Stored data entries
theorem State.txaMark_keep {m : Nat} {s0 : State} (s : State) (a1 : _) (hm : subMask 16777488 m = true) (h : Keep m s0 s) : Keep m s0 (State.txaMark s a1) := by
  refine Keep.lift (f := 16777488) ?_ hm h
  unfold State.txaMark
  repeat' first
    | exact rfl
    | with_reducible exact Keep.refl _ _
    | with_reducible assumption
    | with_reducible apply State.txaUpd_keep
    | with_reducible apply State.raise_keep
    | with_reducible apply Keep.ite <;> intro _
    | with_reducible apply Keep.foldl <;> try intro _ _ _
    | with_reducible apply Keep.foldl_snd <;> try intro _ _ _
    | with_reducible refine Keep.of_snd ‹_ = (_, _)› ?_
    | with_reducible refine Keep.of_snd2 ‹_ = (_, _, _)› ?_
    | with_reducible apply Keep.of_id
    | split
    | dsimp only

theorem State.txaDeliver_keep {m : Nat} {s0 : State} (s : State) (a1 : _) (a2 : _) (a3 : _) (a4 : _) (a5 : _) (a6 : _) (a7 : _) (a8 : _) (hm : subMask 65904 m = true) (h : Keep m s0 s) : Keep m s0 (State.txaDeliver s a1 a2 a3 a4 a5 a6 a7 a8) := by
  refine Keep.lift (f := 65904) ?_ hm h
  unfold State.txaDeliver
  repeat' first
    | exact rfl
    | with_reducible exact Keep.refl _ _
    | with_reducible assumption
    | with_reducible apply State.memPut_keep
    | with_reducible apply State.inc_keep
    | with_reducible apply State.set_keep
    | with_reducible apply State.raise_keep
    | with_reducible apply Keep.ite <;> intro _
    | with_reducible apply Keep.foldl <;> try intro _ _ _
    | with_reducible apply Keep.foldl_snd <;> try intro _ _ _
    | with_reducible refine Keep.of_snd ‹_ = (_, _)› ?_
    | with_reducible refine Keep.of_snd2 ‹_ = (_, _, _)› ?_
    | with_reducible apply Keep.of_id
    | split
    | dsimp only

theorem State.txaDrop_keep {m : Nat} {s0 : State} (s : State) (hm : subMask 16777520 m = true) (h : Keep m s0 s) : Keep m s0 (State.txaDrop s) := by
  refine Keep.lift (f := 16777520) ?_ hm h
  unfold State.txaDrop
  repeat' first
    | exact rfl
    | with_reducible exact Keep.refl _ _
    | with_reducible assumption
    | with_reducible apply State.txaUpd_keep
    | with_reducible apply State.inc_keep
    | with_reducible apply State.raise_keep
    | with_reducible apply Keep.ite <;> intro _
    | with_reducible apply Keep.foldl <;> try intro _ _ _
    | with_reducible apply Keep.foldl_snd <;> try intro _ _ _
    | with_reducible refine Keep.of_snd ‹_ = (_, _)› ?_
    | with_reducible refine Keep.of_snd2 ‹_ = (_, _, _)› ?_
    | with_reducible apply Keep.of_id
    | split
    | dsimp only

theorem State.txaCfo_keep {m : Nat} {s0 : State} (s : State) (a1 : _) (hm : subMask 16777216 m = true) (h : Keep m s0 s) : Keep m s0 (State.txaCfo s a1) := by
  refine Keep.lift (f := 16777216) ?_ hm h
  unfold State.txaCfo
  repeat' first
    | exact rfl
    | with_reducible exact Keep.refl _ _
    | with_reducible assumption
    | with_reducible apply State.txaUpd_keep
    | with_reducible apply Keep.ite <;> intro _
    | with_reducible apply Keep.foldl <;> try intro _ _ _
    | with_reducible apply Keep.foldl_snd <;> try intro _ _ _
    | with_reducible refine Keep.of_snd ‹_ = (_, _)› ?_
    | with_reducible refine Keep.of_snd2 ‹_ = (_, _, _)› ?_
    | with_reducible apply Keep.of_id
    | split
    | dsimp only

Aim of the exercise ::
Each line of the data is to be retyped exactly.

Response to the exercise ::
theorem State.txaMark_keep {m : Nat} {s0 : State} (s : State) (a1 : _) (hm : subMask 16777488 m = true) (h : Keep m s0 s) : Keep m s0 (State.txaMark s a1) := by
  refine Keep.lift (f := 16777488) ?_ hm h
  unfold State.txaMark
  repeat' first
    | exact rfl
    | with_reducible exact Keep.refl _ _
    | with_reducible assumption
    | with_reducible apply State.txaUpd_keep
    | with_reducible apply State.raise_keep
    | with_reducible apply Keep.ite <;> intro _
    | with_reducible apply Keep.foldl <;> try intro _ _ _
    | with_reducible apply Keep.foldl_snd <;> try intro _ _ _
    | with_reducible refine Keep.of_snd ‹_ = (_, _)› ?_
    | with_reducible refine Keep.of_snd2 ‹_ = (_, _, _)› ?_
    | with_reducible apply Keep.of_id
    | split
    | dsimp only

theorem State.txaDeliver_keep {m : Nat} {s0 : State} (s : State) (a1 : _) (a2 : _) (a3 : _) (a4 : _) (a5 : _) (a6 : _) (a7 : _) (a8 : _) (hm : subMask 65904 m = true) (h : Keep m s0 s) : Keep m s0 (State.txaDeliver s a1 a2 a3 a4 a5 a6 a7 a8) := by
  refine Keep.lift (f := 65904) ?_ hm h
  unfold State.txaDeliver
  repeat' first
    | exact rfl
    | with_reducible exact Keep.refl _ _
    | with_reducible assumption
    | with_reducible apply State.memPut_keep
    | with_reducible apply State.inc_keep
    | with_reducible apply State.set_keep
    | with_reducible apply State.raise_keep
    | with_reducible apply Keep.ite <;> intro _
    | with_reducible apply Keep.foldl <;> try intro _ _ _
    | with_reducible apply Keep.foldl_snd <;> try intro _ _ _
    | with_reducible refine Keep.of_snd ‹_ = (_, _)› ?_
    | with_reducible refine Keep.of_snd2 ‹_ = (_, _, _)› ?_
    | with_reducible apply Keep.of_id
    | split
    | dsimp only

theorem State.txaDrop_keep {m : Nat} {s0 : State} (s : State) (hm : subMask 16777520 m = true) (h : Keep m s0 s) : Keep m s0 (State.txaDrop s) := by
  refine Keep.lift (f := 16777520) ?_ hm h
  unfold State.txaDrop
  repeat' first
    | exact rfl
    | with_reducible exact Keep.refl _ _
    | with_reducible assumption
    | with_reducible apply State.txaUpd_keep
    | with_reducible apply State.inc_keep
    | with_reducible apply State.raise_keep
    | with_reducible apply Keep.ite <;> intro _
    | with_reducible apply Keep.foldl <;> try intro _ _ _
    | with_reducible apply Keep.foldl_snd <;> try intro _ _ _
    | with_reducible refine Keep.of_snd ‹_ = (_, _)› ?_
    | with_reducible refine Keep.of_snd2 ‹_ = (_, _, _)› ?_
    | with_reducible apply Keep.of_id
    | split
    | dsimp only

theorem State.txaCfo_keep {m : Nat} {s0 : State} (s : State) (a1 : _) (hm : subMask 16777216 m = true) (h : Keep m s0 s) : Keep m s0 (State.txaCfo s a1) := by
  refine Keep.lift (f := 16777216) ?_ hm h
  unfold State.txaCfo
  repeat' first
    | exact rfl
    | with_reducible exact Keep.refl _ _
    | with_reducible assumption
    | with_reducible apply State.txaUpd_keep
    | with_reducible apply Keep.ite <;> intro _
    | with_reducible apply Keep.foldl <;> try intro _ _ _
    | with_reducible apply Keep.foldl_snd <;> try intro _ _ _
    | with_reducible refine Keep.of_snd ‹_ = (_, _)› ?_
    | with_reducible refine Keep.of_snd2 ‹_ = (_, _, _)› ?_
    | with_reducible apply Keep.of_id
    | split
    | dsimp only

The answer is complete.